- What you will do: Your answer is the lines below, exactly, from the one that contains "goes on. -/" through the one that contains "pc := s.fetch2.regs.pc", both included.

- Task inputs:
*** Block opens ***
-- ==== Sys2Proof/Machine/Dispatch.lean ====
section
/-! DEFINITION. The dispatch: one arm per constructor of `Instr`, each a direct call of its meaning. -/

namespace Sys2Proof.Machine
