-- ==== Sys2Proof/Certificates/Slice0/Obligations.lean ====
section
/-! DEFINITION. The statements for the provers. An instruction is named by its table and opcode bits, as
30_encoding.md R111 to R115 name it, so a statement covers every constructor that the table holds there. -/

open Sys2Proof Sys2Proof.Machine

/-! ## Base table: loads, stack, exchanges, ports -/

/-- R182, R183, R184, R187, R188, R189: the loads of one register. -/
def Obligations.LoadsOfOneRegister : Prop :=
  ∀ (s : State),
    let g := s.regs.past 1 0
    let hl := s.regs.get16 .hl
    let nn := s.codeWord 1
    (∀ y z x v, r8 y = some x → r8 z = some v →
      s.Ran (baseTable (opcode 1 y z)) (s.does (g.set8 x (s.regs.get8 v)) (s.code 1 0) 4)) ∧
    (∀ y x, r8 y = some x →
      s.Ran (baseTable (opcode 0 y 6))
        (s.does ((s.regs.past 1 1).set8 x (s.codeByte 1)) (s.code 1 1) 7) ∧
      s.Ran (baseTable (opcode 1 y 6)) (s.does (g.set8 x (s.peek hl)) (s.code 1 0 ++ [s.rd hl]) 7)) ∧
    (∀ p, p < 2 →
      let a := s.regs.get16 (rp p)
      s.Ran (baseTable (opcode 0 (2 * p + 1) 2))
        (s.does { g with a := s.peek a, memptr := a + 1 } (s.code 1 0 ++ [s.rd a]) 7)) ∧
    s.Ran (baseTable 0x3A)
      (s.does { s.regs.past 1 2 with a := s.peek nn, memptr := nn + 1 } (s.code 1 2 ++ [s.rd nn]) 13)

/-- R185, R186, R190, R191, R192: the stores of one byte. -/
def Obligations.StoresOfOneByte : Prop :=
  ∀ (s : State),
    let g := s.regs.past 1 0
    let hl := s.regs.get16 .hl
    let nn := s.codeWord 1
    let a := s.regs.a
    (∀ z v, r8 z = some v →
      s.Ran (baseTable (opcode 1 6 z)) (s.does g (s.code 1 0 ++ [.write hl (s.regs.get8 v)]) 7)) ∧
    s.Ran (baseTable 0x36) (s.does (s.regs.past 1 1) (s.code 1 1 ++ [.write hl (s.codeByte 1)]) 10) ∧
    s.Ran (baseTable 0x02)
      (s.does { g with memptr := mkWord a (s.regs.c + 1) } (s.code 1 0 ++ [.write (s.regs.get16 .bc) a]) 7) ∧
    s.Ran (baseTable 0x12)
      (s.does { g with memptr := mkWord a (s.regs.e + 1) } (s.code 1 0 ++ [.write (s.regs.get16 .de) a]) 7) ∧
    s.Ran (baseTable 0x32)
      (s.does { s.regs.past 1 2 with memptr := mkWord a (loByte (nn + 1)) } (s.code 1 2 ++ [.write nn a]) 13)

/-- R193 to R196: the base loads of a pair. -/
def Obligations.LoadsOfAPair : Prop :=
  ∀ (s : State),
    let g := s.regs.past 1 2
    let hl := s.regs.get16 .hl
    let nn := s.codeWord 1
    (∀ p, p < 4 → s.Ran (baseTable (opcode 0 (2 * p) 1)) (s.does (g.set16 (rp p) nn) (s.code 1 2) 10)) ∧
    s.Ran (baseTable 0x2A)
      (s.does { g.set16 .hl (s.peek16 nn) with memptr := nn + 1 } (s.code 1 2 ++ s.rd16 nn) 16) ∧
    s.Ran (baseTable 0x22) (s.does { g with memptr := nn + 1 } (s.code 1 2 ++ wr16 nn hl) 16) ∧
    s.Ran (baseTable 0xF9) (s.does { s.regs.past 1 0 with sp := hl } (s.code 1 0 ++ [s.irWait 1 2]) 6)

/-- R180, R181, R197, R198: `PUSH` and `POP`. The order of the two writes is the spec's decision D4 (assumption 25), so
no rule is cited. -/
def Obligations.PushAndPop : Prop :=
  ∀ (s : State) (p : Nat), p < 4 →
    let g := s.regs.past 1 0
    let sp := s.regs.sp
    s.Ran (baseTable (opcode 3 (2 * p) 5))
      (s.does { g with sp := sp - 2 }
        (s.code 1 0 ++ [s.irWait 1 1] ++ pushed sp (s.regs.get16 (rp2 p))) 11) ∧
    s.Ran (baseTable (opcode 3 (2 * p) 1))
      (s.does (Regs.set16 { g with sp := sp + 2 } (rp2 p) (s.peek16 sp)) (s.code 1 0 ++ s.rd16 sp) 10)

/-- R199 to R202: the exchanges. -/
def Obligations.Exchanges : Prop :=
  ∀ (s : State),
    let g := s.regs.past 1 0
    let hl := s.regs.get16 .hl
    let sp := s.regs.sp
    s.Ran (baseTable 0x08)
      { s.does { g with a := s.shadow.a, f := s.shadow.f } (s.code 1 0) 4 with
        shadow := { s.shadow with a := s.regs.a, f := s.regs.f } } ∧
    s.Ran (baseTable 0xD9)
      { s.does { g with b := s.shadow.b, c := s.shadow.c, d := s.shadow.d, e := s.shadow.e, h := s.shadow.h,
                        l := s.shadow.l } (s.code 1 0) 4 with
        shadow := { s.shadow with b := s.regs.b, c := s.regs.c, d := s.regs.d, e := s.regs.e, h := s.regs.h,
                                  l := s.regs.l } } ∧
    s.Ran (baseTable 0xEB)
      (s.does { g with d := s.regs.h, e := s.regs.l, h := s.regs.d, l := s.regs.e } (s.code 1 0) 4) ∧
    s.Ran (baseTable 0xE3)
      (s.does { g.set16 .hl (s.peek16 sp) with memptr := s.peek16 sp }
        (s.code 1 0 ++ s.rd16 sp ++
          [.wait (sp + 1) 1, .write (sp + 1) (hiByte hl), .write sp (loByte hl), .wait sp 2]) 19)
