-- ==== Sys2Proof/Laws/PerInstr.lean ====
section
/-! SUPPORT. Laws per instruction. `CodeLength`: the decoder's length rule agrees with the encoder. -/

namespace Sys2Proof.Laws.CodeLength

/-- The length that the decoder reads from the first bytes of an encoding is the encoding's own, 1 to 4
(30_encoding.md R110, R117). A prefix row is left out: the step goes on after it. -/
def holdsOf (i : Instr) (u v : Byte) : Bool :=
  i.isPrefix ||
    match encode i u v with
    | [] => false
    | [b] => codeSize b 0 == 1
    | b0 :: b1 :: rest => codeSize b0 b1 == rest.length + 2 && decide (rest.length ≤ 2)

/-- The law: it holds of every well-formed instruction. -/
def Statement (i : Instr) : Prop := i.wellFormed = true → ∀ u v, holdsOf i u v = true
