-- ==== Sys2Proof/Laws/Runs.lean ====
section
/-! SUPPORT. `Runs s t`: the part of a step's invariants that every operation keeps, with one lemma for each shared
operation. From `Runs s u` the lemma of an operation gives `Runs s (op u)`, so the lemmas compose as the
operations do. -/

namespace Sys2Proof.Machine

/-- What holds between a state and a later state of the same step. -/
structure State.Runs (s t : State) : Prop where
  platform : t.platform = s.platform
  cycles : s.cycles ≤ t.cycles
  wf : s.mem.wf = true → t.mem.wf = true
  trace : s.TraceOrdered → t.TraceOrdered
  int : t.ctl.interruptPending = s.ctl.interruptPending
  nmi : t.ctl.nmiPending = s.ctl.nmiPending

/-! ## Time -/

/-- Contended units only add time. -/
theorem le_contendedUnits (p : Platform) (d n : Nat) (c : Int) : c ≤ p.contendedUnits d n c := by
  induction n generalizing c with
  | zero => exact Int.le_refl c
  | succ n ih => exact Int.le_trans (by omega) (ih _)

/-- Contention only adds time. -/
theorem le_afterContend (p : Platform) (a : Word) (d n : Nat) (c : Int) : c ≤ p.afterContend a d n c := by
  unfold Platform.afterContend
  split
  · exact le_contendedUnits p d n c
  · have : (0 : Int) ≤ d * n := by positivity
    omega

/-- A port access only adds time. -/
theorem le_afterPort (p : Platform) (a : Word) (c : Int) : c ≤ p.afterPort a c := by
  refine Int.le_trans (le_afterContend p a 1 1 c) ?_
  unfold Platform.afterPort Platform.afterPortLate Platform.afterPortEarly
  split
  · exact le_afterContend _ _ _ _ _
  · split
    · exact le_contendedUnits _ _ _ _
    · omega

/-- The trace stays ordered when an access is noted at the present time. -/
theorem State.TraceOrdered.cons {s t : State} {e : BusEvent} (h : s.TraceOrdered) (hc : s.cycles ≤ t.cycles)
    (hb : t.bus = e :: s.bus) (he : e.time = t.cycles) : t.TraceOrdered := by
  refine ⟨?_, ?_⟩
  · rw [hb, List.map_cons, List.pairwise_cons]
    refine ⟨fun x hx => ?_, h.1⟩
    obtain ⟨e', he', rfl⟩ := List.mem_map.1 hx
    have := h.2 e' he'
    omega
  · intro x hx
    rw [hb] at hx
    rcases List.mem_cons.1 hx with rfl | hx
    · omega
    · have := h.2 x hx
      omega

/-- The trace stays ordered when time passes. -/
theorem State.TraceOrdered.later {s t : State} (h : s.TraceOrdered) (hc : s.cycles ≤ t.cycles) (hb : t.bus = s.bus) :
    t.TraceOrdered :=
  ⟨hb ▸ h.1, fun e he => Int.le_trans (h.2 e (hb ▸ he)) hc⟩

namespace State.Runs

/-! ## Primitives -/

@[simp] theorem refl (s : State) : Runs s s := ⟨rfl, Int.le_refl _, id, id, rfl, rfl⟩

theorem trans {s t u : State} (h : Runs s t) (k : Runs t u) : Runs s u :=
  ⟨k.platform.trans h.platform, Int.le_trans h.cycles k.cycles, k.wf ∘ h.wf, k.trace ∘ h.trace, k.int.trans h.int,
    k.nmi.trans h.nmi⟩

/-- A state that differs in registers, shadow bank and the control cells other than the latches only. -/
theorem regsOnly {s u t : State} (h : Runs s u) (p : t.platform = u.platform) (c : t.cycles = u.cycles)
    (m : t.mem = u.mem) (b : t.bus = u.bus) (i : t.ctl.interruptPending = u.ctl.interruptPending)
    (n : t.ctl.nmiPending = u.ctl.nmiPending) : Runs s t :=
  h.trans ⟨p, by omega, fun w => m ▸ w, fun o => o.later (by omega) b, i, n⟩

@[simp] theorem setReg8 {s u : State} (h : Runs s u) (x : Reg8) (v : Byte) : Runs s (u.setReg8 x v) := h.regsOnly rfl rfl rfl rfl rfl rfl
@[simp] theorem setReg16 {s u : State} (h : Runs s u) (p : Reg16) (w : Word) : Runs s (u.setReg16 p w) := h.regsOnly rfl rfl rfl rfl rfl rfl
@[simp] theorem setA {s u : State} (h : Runs s u) (v : Byte) : Runs s (u.setA v) := h.regsOnly rfl rfl rfl rfl rfl rfl
@[simp] theorem setF {s u : State} (h : Runs s u) (v : Byte) : Runs s (u.setF v) := h.regsOnly rfl rfl rfl rfl rfl rfl
@[simp] theorem setPc {s u : State} (h : Runs s u) (w : Word) : Runs s (u.setPc w) := h.regsOnly rfl rfl rfl rfl rfl rfl
@[simp] theorem setSp {s u : State} (h : Runs s u) (w : Word) : Runs s (u.setSp w) := h.regsOnly rfl rfl rfl rfl rfl rfl
@[simp] theorem setMemptr {s u : State} (h : Runs s u) (w : Word) : Runs s (u.setMemptr w) := h.regsOnly rfl rfl rfl rfl rfl rfl
@[simp] theorem refresh {s u : State} (h : Runs s u) : Runs s u.refresh := h.regsOnly rfl rfl rfl rfl rfl rfl
@[simp] theorem advance {s u : State} (h : Runs s u) : Runs s u.advance := h.regsOnly rfl rfl rfl rfl rfl rfl
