theorem overflowSub_nibbleIndex :
    overflowSub (nibbleIndex a v t >>> 4) =
      maskIf (bif a.getLsbD 7 then !v.getLsbD 7 && !t.getLsbD 7 else v.getLsbD 7 && t.getLsbD 7) flagPV := by
  rw [overflowSub, nibbleIndex_ushiftRight_and_seven]
  cases a.getLsbD 7 <;> cases v.getLsbD 7 <;> cases t.getLsbD 7 <;> rfl

end

/-! ## The negative of a byte (R358) -/

section
variable (a : Byte)

/-- The negative in 9 bits, where a subtraction is made, ends in the negative byte. -/
theorem setWidth_neg_setWidth : (-(a.setWidth 9)).setWidth 8 = -a := by bv_omega

/-- Every byte but 0 borrows when it is taken from 0. -/
theorem neg_setWidth_borrow : (-(a.setWidth 9)).getLsbD 8 = (a != 0) := by
  have borrow : (-(a.setWidth 9)).getLsbD 8 = decide (2 ^ 8 ≤ (-(a.setWidth 9)).toNat) :=
    (BitVec.msb_eq_getLsbD_last _).symm.trans (BitVec.msb_eq_decide _)
  rw [borrow, Bool.eq_iff_iff, decide_eq_true_iff, bne_iff_ne]
  bv_omega

/-- A low nibble that is not 0 has bit 3 in it or in its negative. -/
theorem bit3_or_bit3_neg : (a.getLsbD 3 || (-a).getLsbD 3) = decide (a.toNat % 16 ≠ 0) := by
  rw [Bool.eq_iff_iff]
  simp only [BitVec.getLsbD, Nat.testBit_eq_decide_div_mod_eq, BitVec.toNat_neg, Bool.or_eq_true, decide_eq_true_eq]
  omega

/-- `0x80` is the one negative byte whose negative is negative too. -/
theorem bit7_and_bit7_neg : (a.getLsbD 7 && (-a).getLsbD 7) = (a == 0x80) := by
  rw [Bool.eq_iff_iff, beq_iff_eq]
  simp only [BitVec.getLsbD, Nat.testBit_eq_decide_div_mod_eq, BitVec.toNat_neg, Bool.and_eq_true, decide_eq_true_eq]
  bv_omega

/-- R358: `NEG` is a subtraction from 0. -/
theorem sub8_zero_eq :
    let r := -a
    sub8 0 a false = ⟨r, flagsOf (r.getLsbD 7) (r == 0) (r.getLsbD 5) (decide (a.toNat % 16 ≠ 0)) (r.getLsbD 3)
      (a == 0x80) true (a != 0)⟩ := by
  have difference : (0 : Byte).setWidth 9 - a.setWidth 9 - (BitVec.ofBool false).setWidth 9 = -(a.setWidth 9) := by
    simp
  have half : halfCarrySub (nibbleIndex 0 a (-a)) = maskIf (decide (a.toNat % 16 ≠ 0)) flagH := by
    rw [← bit3_or_bit3_neg, halfCarrySub_nibbleIndex]
    simp
  have overflow : overflowSub (nibbleIndex 0 a (-a) >>> 4) = maskIf (a == 0x80) flagPV := by
    rw [← bit7_and_bit7_neg, overflowSub_nibbleIndex]
    simp
  simp only [sub8, difference, setWidth_neg_setWidth, neg_setWidth_borrow, half, overflow, maskIf_flagC, maskIf_flagH,
    maskIf_flagPV, flagN_eq, sz53_eq, flagsOf_or]
  simp

end

/-! ## The obligations -/

/-- Settles O20: no row of the table names `R`, the one register beside `PC` that the two fetches change, so the byte
that goes out is the old one. -/
theorem portsThroughBC : Obligations.PortsThroughBC := by
  intro s bc v c f g
  refine ⟨fun y x hy => ⟨?inRegC, ?outCReg⟩, ?inC⟩
  case inRegC =>
    exact ran_does2 (inRegC_did _ x) (exec_inRegC s hy) (by simp [g, f, v, c, bc, past_two_zero, inFlags_eq])
      (by simp [v, bc, code_two_zero]) rfl
  case outCReg =>
    exact ran_does2 (outC_did _ _) (exec_outCReg s hy) (by simp [g, bc, past_two_zero])
      (by simp [bc, code_two_zero, fetch2_reg8 s (ne_r_of_r8 hy)]) rfl
  case inC =>
    exact ran_does2 (inC_did _) rfl (by simp [g, f, v, c, bc, past_two_zero, inFlags_eq])
      (by simp [v, bc, code_two_zero]) rfl

/-- Settles O22: the loads go through the word behind the two fetches, and `NEG` is the subtraction from 0. -/
theorem edPairLoadsAndNegate : Obligations.EdPairLoadsAndNegate := by
  intro s nn g a r
  refine ⟨fun p hp => ⟨?stPairAbs, ?ldPairAbs⟩, fun y hy => ?neg⟩
  case stPairAbs =>
    exact ran_does2 (stPairAbs_did _ (rp p)) (exec_stPairAbs s hp) (by simp [g, nn, past_two_two])
      (by simp [nn, code_two_two, wr16]) rfl
  case ldPairAbs =>
    refine ran_does2 (ldPairAbs_did _ (rp p)) (exec_ldPairAbs s hp) ?_ (by simp [nn, code_two_two, State.rd16]) rfl
    exact (set16_with_memptr ..).trans (by simp [g, nn, past_two_two])
  case neg =>
    refine ran_does2 (neg_did _) (exec_neg s hy) ?_ (code_two_zero s).symm rfl
    simp only [a, r, State.fetch2_regs, past_two_zero, Regs.takes, sub8_zero_eq]

end Sys2Proof.Proofs.EdTable
end

/-! # Proofs: block transfer, compare, input and output of the ED table (46_ed_block.md R400 to R420) -/

section
open Sys2Proof Sys2Proof.Machine Sys2Proof.Proofs.FlagFunctions Sys2Proof.Proofs.TwoFetches
open Sys2Proof.Proofs.CbTable Sys2Proof.Proofs.EdTable

namespace Sys2Proof.Proofs.EdBlock

/-! ## The rows of the ED table

The row gives the direction and whether the operation repeats; the column is one shared operation. -/

section
variable {y : Nat} (s : State) (low : 4 ≤ y) (high : y < 8)
include low high

theorem exec_blockLd :
    exec (edTable (opcode 2 y 0)) s = .next (blockLd (blockDir y) (decide (6 ≤ y)) s.fetch2) := by
  interval_cases y <;> rfl

theorem exec_blockCp :
    exec (edTable (opcode 2 y 1)) s = .next (blockCp (blockDir y) (decide (6 ≤ y)) s.fetch2) := by
  interval_cases y <;> rfl

theorem exec_blockIn :
    exec (edTable (opcode 2 y 2)) s = .next (blockIn (blockDir y) (decide (6 ≤ y)) s.fetch2) := by
  interval_cases y <;> rfl

theorem exec_blockOut :
    exec (edTable (opcode 2 y 3)) s = .next (blockOut (blockDir y) (decide (6 ≤ y)) s.fetch2) := by
  interval_cases y <;> rfl

end

/-! ## Going back (R416) -/

section
variable {s t : State} {i : Instr}

/-- `ran_does2` for one iteration of a block operation, which goes back to the first fetch where `again` holds: `g` and
`bus` are those of the iteration that goes on. -/
theorem ran_loop {again again' : Bool} {g g' : Regs} {bus bus' : List BusCycle} {addr addr' : Word}
    (did : Effect.Of
      (if again then
        s.fetch2.does { g with pc := s.fetch2.regs.pc - 2, memptr := s.fetch2.regs.pc - 2 + 1 }
          (bus ++ [.wait addr 5]) 13
       else s.fetch2.does g bus 8) s.fetch2 t)
    (run : exec i s = .next t) (repeats : again = again') (address : addr = addr') (regs : g = g')
    (cycles : .fetch s.regs.pc :: .fetch (s.regs.pc + 1) :: bus = bus') : s.Ran i (s.loop again' g' bus' addr') := by
  subst repeats address regs cycles
  have back : s.fetch2.regs.pc - 2 = s.regs.pc := by simp [BitVec.add_assoc]
  rw [back] at did
  cases again
  case false => exact ran_does2 did run rfl rfl rfl
  case true => exact ran_does2 did run rfl rfl rfl

end

/-! ## The flags of a transfer (R417) -/

/-- Bit 1 of a byte at the place of bit 5, and bit 3 at its own. -/
theorem bits31_eq (v : Byte) :
    bits31 v = flagsOf false false (v.getLsbD 1) false (v.getLsbD 3) false false false := by
  have bit3 : v &&& flag3 = maskIf (v.getLsbD 3) flag3 := and_twoPow v 3
  simp [bits31, bit3, flagsOf, BitVec.or_comm]

theorem and_flagS (v : Byte) : v &&& flagS = flagsOf (v.getLsbD 7) false false false false false false false :=
  (and_twoPow v 7).trans (maskIf_flagS _)

theorem and_flagZ (v : Byte) : v &&& flagZ = flagsOf false (v.getLsbD 6) false false false false false false :=
  (and_twoPow v 6).trans (maskIf_flagZ _)
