-- ==== Sys2Proof/Machine/PartsBuffer.lean ====
section
/-! DEFINITION. State of the buffer, the pools, the system cache and the scrubber that stands in no register
(spec/09_buffer_cache_pools.md). -/
namespace Sys2Proof.Machine

/-- One valid bit per 4 KiB page (R218): `dflt` is the value of every page that `ex` does not list; `ex` lists the
pages that differ, rising. -/
structure PageBits where
  dflt : Bool
  ex   : List Nat
  deriving DecidableEq, Repr

/-- The data space of the LPDDR5X (R212): its bytes in canonical form (rising addresses, no entry of value 0; an
unlisted address reads 0), the lines whose stored check word is not that of their data (R214, R216), rising, and the
page valid bits. -/
structure BufMem where
  cells : List Host.Cell
  bad   : List Nat
  pages : PageBits
  deriving DecidableEq, Repr

/-- An empty buffer: no byte listed, every check word right, every page valid bit 1. -/
def BufMem.initial : BufMem where
  cells := []
  bad := []
  pages := ⟨true, []⟩

/-- A buffer pool P0–P7 (R221). -/
abbrev PoolId := Fin 8
/-- An allocation mailbox (R223). -/
abbrev Mailbox := Fin 16

/-- A waiting allocation request (R223, R224): count, priority 0–2, result address. -/
structure PoolReq where
  mb     : Mailbox
  count  : Nat
  prio   : Nat
  result : Nat
  deriving DecidableEq, Repr

/-- A pool (R222): indices handed out (the state bits that are 1), rising; the handle cache, first to be taken first;
the read index and the number of handles of the ring; the free count; the waiting requests in order of arrival. -/
structure Pool where
  used    : List Nat
  cache   : List Nat
  head    : Nat
  inRing  : Nat
  free    : Nat
  waiting : List PoolReq
  /-- Traffic with the ring is asked for: 64 handles to the ring (true) or from it (false) (R222). -/
  moving  : Option Bool
  deriving DecidableEq, Repr

/-- A pool after reset. -/
def Pool.initial : Pool := ⟨[], [], 0, 0, 0, [], none⟩

/-- A valid or once used line of the system cache (R229): set within the cache (global), way, tag and state. -/
structure CacheLine where
  set   : Nat
  way   : Fin 16
  tag   : Nat
  dirty : Bool
  data  : List Byte
  deriving DecidableEq, Repr

/-- A line write: its 64 bytes and one enable bit per byte (R216). -/
structure LineWrite where
  data   : List Byte
  enable : BitVec 64
  deriving DecidableEq, Repr

/-- An access of a port to the line `line` (byte address ÷ 64); a read where `write` is none. -/
structure LineAccess where
  port  : Fin 30
  line  : Nat
  write : Option LineWrite
  deriving DecidableEq, Repr

/-- A miss register (R234): the line it fetches, and the accesses that wait on it, the first to come first. -/
structure MissReg where
  line     : Nat
  accesses : List LineAccess
  deriving DecidableEq, Repr

/-- What the SECDED words of a line show when they are read (R231). -/
inductive EccResult where
  | good | single | double
  deriving DecidableEq, Repr

/-- The system cache. -/
structure SysCache where
  /-- Valid lines, by rising (set, way). -/
  lines  : List CacheLine
  /-- Tree pseudo-LRU bits of each set that differ from 0: (set, 15 bits), rising. -/
  plru   : List (Nat × Nat)
  misses : List MissReg
  /-- The sixteen bank input queues, oldest first (R234). -/
  queues : Vector (List LineAccess) 16
  deriving DecidableEq, Repr

/-- A cache with no valid line. -/
def SysCache.initial : SysCache := ⟨[], [], [], Vector.replicate 16 []⟩

/-- A scrub pass in progress (R237). -/
structure ScrubPass where
  start    : Nat
  lines    : Nat
  sumAddr  : Nat
  figure   : Nat
  aborting : Bool
  deriving DecidableEq, Repr

/-- Buffer, pools, cache and scrubber. -/
structure BufState where
  mem     : BufMem
  pools   : Vector Pool 8
  /-- The retired table (R227), in order of entry. -/
  retired : List Nat
  /-- Frees that wait, oldest first (R225). -/
  frees   : List Nat
  cache   : SysCache
  scrub   : Option ScrubPass
  /-- The LPDDR5X is in self-refresh (R220). -/
  selfRef : Bool
  /-- VSRAM was off since the last P4 (R220). -/
  vsramOff : Bool
  deriving DecidableEq, Repr

/-- Buffer state before the first P4. -/
def BufState.initial : BufState where
  mem := BufMem.initial
  pools := Vector.replicate 8 Pool.initial
  retired := []
  frees := []
  cache := SysCache.initial
  scrub := none
  selfRef := false
  vsramOff := false

end Sys2Proof.Machine
end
*** Block closes ***
- Exercise response:
`bus` are those of the iteration that goes on. -/
theorem ran_loop {again again' : Bool} {g g' : Regs} {bus bus' : List BusCycle} {addr addr' : Word}
    (did : Effect.Of
      (if again then
        s.fetch2.does { g with pc := s.fetch2.regs.pc - 2, memptr := s.fetch2.regs.pc - 2 + 1 }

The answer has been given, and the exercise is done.